Courtyards with a hundred camels in them are popping up all over.

3 Responses to “Two courtyards, two hundred camels”

  1. J. Scott Says:

    Charles, Excellent post. At the recommendation of one of the LinkedIn guys, last night I started Booker’s, The Seven Basic Plots, Why We Tell Stories. So far, the title is shaping up to be one of the best books I’ve read.
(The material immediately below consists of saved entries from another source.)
/-- A lane of a fabric link: consecutive good and bad lane words, consecutive uncorrectable codewords, since when its FOM
is below FOM_MIN and its lane words have passed, the sweep done, a dither trial's old step and FOM, and its next direction. -/
structure FabLane where
  goodRun : Nat := 0
  badRun : Nat := 0
  uncorrRun : Nat := 0
  fomLow : Option Nat := none
  passFrom : Option Nat := none
  sweptAt : Option Nat := none
  up : Bool := true
  dithering : Option (Nat × Nat) := none
  failed : Bool := false
  deriving DecidableEq, Repr

/-- FBLk beside its registers (R440 to R455): when its state was entered, the first SIG_DET in TRAIN, the run of BACKOFFs,
HELLOs heard in NEGOTIATE, credits to send with, the delay sums, and the lanes. -/
structure FabLink where
  since : Nat := 0
  sigAt : Option Nat := none
  backoffs : Nat := 0
  hellos : Nat := 0
  credits : Nat := 1024
  delaySum : Int := 0
  delayN : Nat := 0
  l0 : FabLane := {}
  l1 : FabLane := {}
  l2 : FabLane := {}
  l3 : FabLane := {}
  deriving DecidableEq, Repr

/-- What a HELLO told of the neighbour on a link (member k) or gathering (member 8 + g): its address, identity, domain,
version, link number, whether it is alive, the last HELLO's arrival and its sender's DTIME, the version run of a gathering
(R455), whether it is foreign (R453), the delay (R455). -/
structure Neigh where
  alive : Bool := false
  addr : Nat := 0
  ident : Nat := 0
  domain : Nat := 0
  ver : Nat := 0
  verSeen : Nat := 0
  verRun : Nat := 0
  heardAt : Nat := 0
  sentT : Nat := 0
  arrT : Nat := 0
  foreign : Bool := false
  delay : Nat := 0
  delaySum : Int := 0
  delayN : Nat := 0
  deriving DecidableEq, Repr

/-- One link of a topology record (R456): the neighbour, fabric or line, cost, capacity, delay. -/
structure TopoLink where
  addr : Nat
  line : Bool
  cost : Nat
  cap : Nat
  delay : Nat
  deriving DecidableEq, Repr

/-- A topology record of an address beside its window entry: identity, role, sequence, links, the parts of a newer record
that have come, and its last refresh. -/
structure TopoRec where
  ident : Nat
  role : Nat
  seq : Nat
  links : List TopoLink
  refreshed : Nat := 0
  deriving DecidableEq, Repr

/-- The resequencing state of a source (R458): the next expected SEQ, the cells held with their arrival, and its last cell. -/
structure Reseq where
  expect : Nat
  held : List (Cell × Nat) := []
  lastAt : Nat := 0
  deriving DecidableEq, Repr

/-- Cells of a source and class in reassembly: released cells not yet assembled, oldest first. -/
structure Reasm where
  ready : List Cell := []
  deriving DecidableEq, Repr

/-- A pause heard from another part (R459): origin, port, last refresh. -/
structure Pause where
  origin : Nat
  port : Nat
  at_ : Nat
  deriving DecidableEq, Repr

/-- FBR beside its registers: the neighbours by member, the topology database with the identities seen under an address in
conflict, this part's record sequence, the last SEQ sent per destination and since when the counters run, the cells that
wait for a member, the local cells passed over in favour of transit (R22), the data cells given to each line gathering and the control cells due
on it, the sprays' round robins by next-hop set, resequencing, reassembly, the pauses heard and seen, this part's pause sequence. -/
structure FbrState where
  neigh : Tab Neigh := []
  topo : Tab (Option TopoRec) := []
  parts : List (Nat × Nat × Nat × List TopoLink) := []
  mySeq : Nat := 0
  sentSeq : Tab Nat := []
  seqFrom : Nat := 0
  wait : List Cell := []
  transitRun : Tab Nat := []
  lines : Tab (List Cell) := []
  ctl : Tab (List (List Nat)) := []
  spray : Tab Drr := []
  reseq : Tab (Option Reseq) := []
  reasm : Tab Reasm := []
  pauses : List Pause := []
  seen : List (Nat × Nat × Nat) := []
  pauseSeq : Nat := 0
  computeDue : Bool := false
  deriving DecidableEq, Repr

/-! ### Chapter 15: references and outputs -/

/-- A candidate slot beside its registers (R467 to R473): the values of y since it became active, newest first, in units of
0.01 ppb; the runs of seconds with the slope above and not above RATE, the onset of the former run; whether it may qualify
without a wait; its phase last measured against the outputs of DPLL0 and DPLL1, in ps; and when its last ESMC PDU came (R486). -/
structure SlotState where
  hist : List Int := []
  overRun : Nat := 0
  underRun : Nat := 0
  onset : Nat := 0
  fresh : Bool := true
  phase0 : Int := 0
  phase1 : Int := 0
  pduAt : Nat := 0
  deriving DecidableEq, Repr

/-- A DPLL beside its registers (R473, R478, R479): the per-second control values with their marks, newest first; LOCKED
throughout the second so far; the pre-onset value with its number of samples and of marked ones; the amount of a slewed
step in ps, and how much of it is done in 10⁻¹¹ ns; the part of DTIME steps below 1 ns; when its state began; and, for DPLL1,
the part of DTIME below 1 ns that its frequency left, in 10⁻¹¹ ns. -/
structure Dpll where
  ring : List (Int × Bool) := []
  lockedAll : Bool := false
  pre : Int × Nat × Nat := (0, 0, 0)
  slew : Int := 0
  slewed : Nat := 0
  carryPs : Int := 0
  since : Nat := 0
  frac : Int := 0
  deriving DecidableEq, Repr
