-- ==== Sys2Proof/Machine/Ops.lean ====
section
/-!
DEFINITION. The named operations over the state: the sparse tables, the register words and their reset values, fields
and counters, blocks and their states, outputs, and the frame every meaning stands in (no effect while device reset or
thermal shutdown is in force).
-/
namespace Sys2Proof.Machine

/-! ### Sparse tables in canonical form -/

/-- What key `k` holds: its listed value, or the default of that key. -/
def Tab.get {α : Type} (d : Nat → α) : Tab α → Nat → α
  | [], k => d k
  | (j, v) :: r, k => if j = k then v else Tab.get d r k

/-- Writing key `k`: keys stay strictly rising and a value equal to the default of its key is not listed. -/
def Tab.put {α : Type} [DecidableEq α] (d : Nat → α) : Tab α → Nat → α → Tab α
  | [], k, v => if v = d k then [] else [(k, v)]
  | (j, x) :: r, k, v =>
    if j < k then (j, x) :: Tab.put d r k v
    else if j = k then (if v = d k then r else (k, v) :: r)
    else (if v = d k then (j, x) :: r else (k, v) :: (j, x) :: r)

/-- The canonical form: keys strictly rising, no entry equal to its key's default. -/
def Tab.Canon {α : Type} (d : Nat → α) (t : Tab α) : Prop :=
  t.Pairwise (fun a b => a.1 < b.1) ∧ ∀ e ∈ t, e.2 ≠ d e.1

/-- A carrier's value. -/
def Pair.at {α : Type} (p : Pair α) (n : Nat) : α := if n = 0 then p.c0 else p.c1

/-- Writing a carrier's value. -/
def Pair.put {α : Type} (p : Pair α) (n : Nat) (v : α) : Pair α :=
  if n = 0 then { p with c0 := v } else { p with c1 := v }

/-! ### Bits and numbers -/

/-- `w` bits of `v` from bit `lo`. -/
def bitsOf (v lo w : Nat) : Nat := (v >>> lo) % 2 ^ w

/-- Bit `i` of `v`. -/
def bitOf (v i : Nat) : Bool := (v >>> i) % 2 = 1

/-- `v` with `x` (cut to `w` bits) in its `w` bits from bit `lo`. -/
def withBits (v lo w x : Nat) : Nat :=
  v - bitsOf v lo w * 2 ^ lo + (x % 2 ^ w) * 2 ^ lo

/-- The signed number that `w` bits hold in two's complement. -/
def toSigned (w v : Nat) : Int := if v < 2 ^ (w - 1) then (v : Int) else (v : Int) - (2 ^ w : Nat)

/-- The `w`-bit two's complement code of a signed number. -/
def ofSigned (w : Nat) (v : Int) : Nat := (v % ((2 ^ w : Nat) : Int)).toNat

/-- A signed number kept within ±m. -/
def clampI (m : Nat) (v : Int) : Int := max (-(m : Int)) (min (m : Int) v)

/-- Division rounding to the nearest, halves upward. -/
def divRound (a : Int) (b : Nat) : Int := (2 * a + b) / (2 * (b : Int))

/-- Division rounding up. -/
def ceilDiv (a b : Nat) : Nat := (a + b - 1) / b

/-- One bit as a number. -/
def b2n (b : Bool) : Nat := if b then 1 else 0

/-- `v` with bit `i` set. -/
def setBit (v i : Nat) : Nat := withBits v i 1 1

/-- `v` with bit `i` clear. -/
def clrBit (v i : Nat) : Nat := withBits v i 1 0

/-- How many of the low `n` bits of `v` are 1. -/
def popcount : Nat → Nat → Nat
  | 0, _ => 0
  | n + 1, v => b2n (bitOf v n) + popcount n v

/-- The `k` bytes of a number, most significant first. -/
def beBytes (k v : Nat) : List Nat := (List.range k).map (fun i => bitsOf v (8 * (k - 1 - i)) 8)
Shah is on my list; thanks again for the recommendation.

  2. Charles Cameron Says:

    Thanks, Scott:
    .
    I wonder how many in the IC have taken note of the fact that Hakim Bey, the writer who came up with the Temporary Autonomous Zone (copyright 1985, 1991) — a concept which John Robb for instance considers useful — did so while researching and writing about the Barbary Corsairs and the Assassins, ie Islamic piracy and terror… and that he is also the author of such books as Scandal: Essays in Islamic Heresy and Sacred Drift: Essays on the Margins of Islam, and The Drunken Universe: An Anthology of Persian Sufi Poetry and Pirate Utopias: Moorish Corsairs and European Renegadoes.
    .
    He’s a perplexing and troubling man, but with seams of arcane scholarship and flashes of insight that are worth mining.

  3. J. Scott Says:

    Charles, At this rate, I’ll be "booked" into 2012:)) Of note, Booker, in the aforementioned reference, used Sophocles is a method similar yours recently at LinkedIn. He didn’t take it to the extreme end, but he deftly connects the dots of the thread from then until now..As for your question, I’m guessing a precious few have taken the time necessary to have the depth you mention.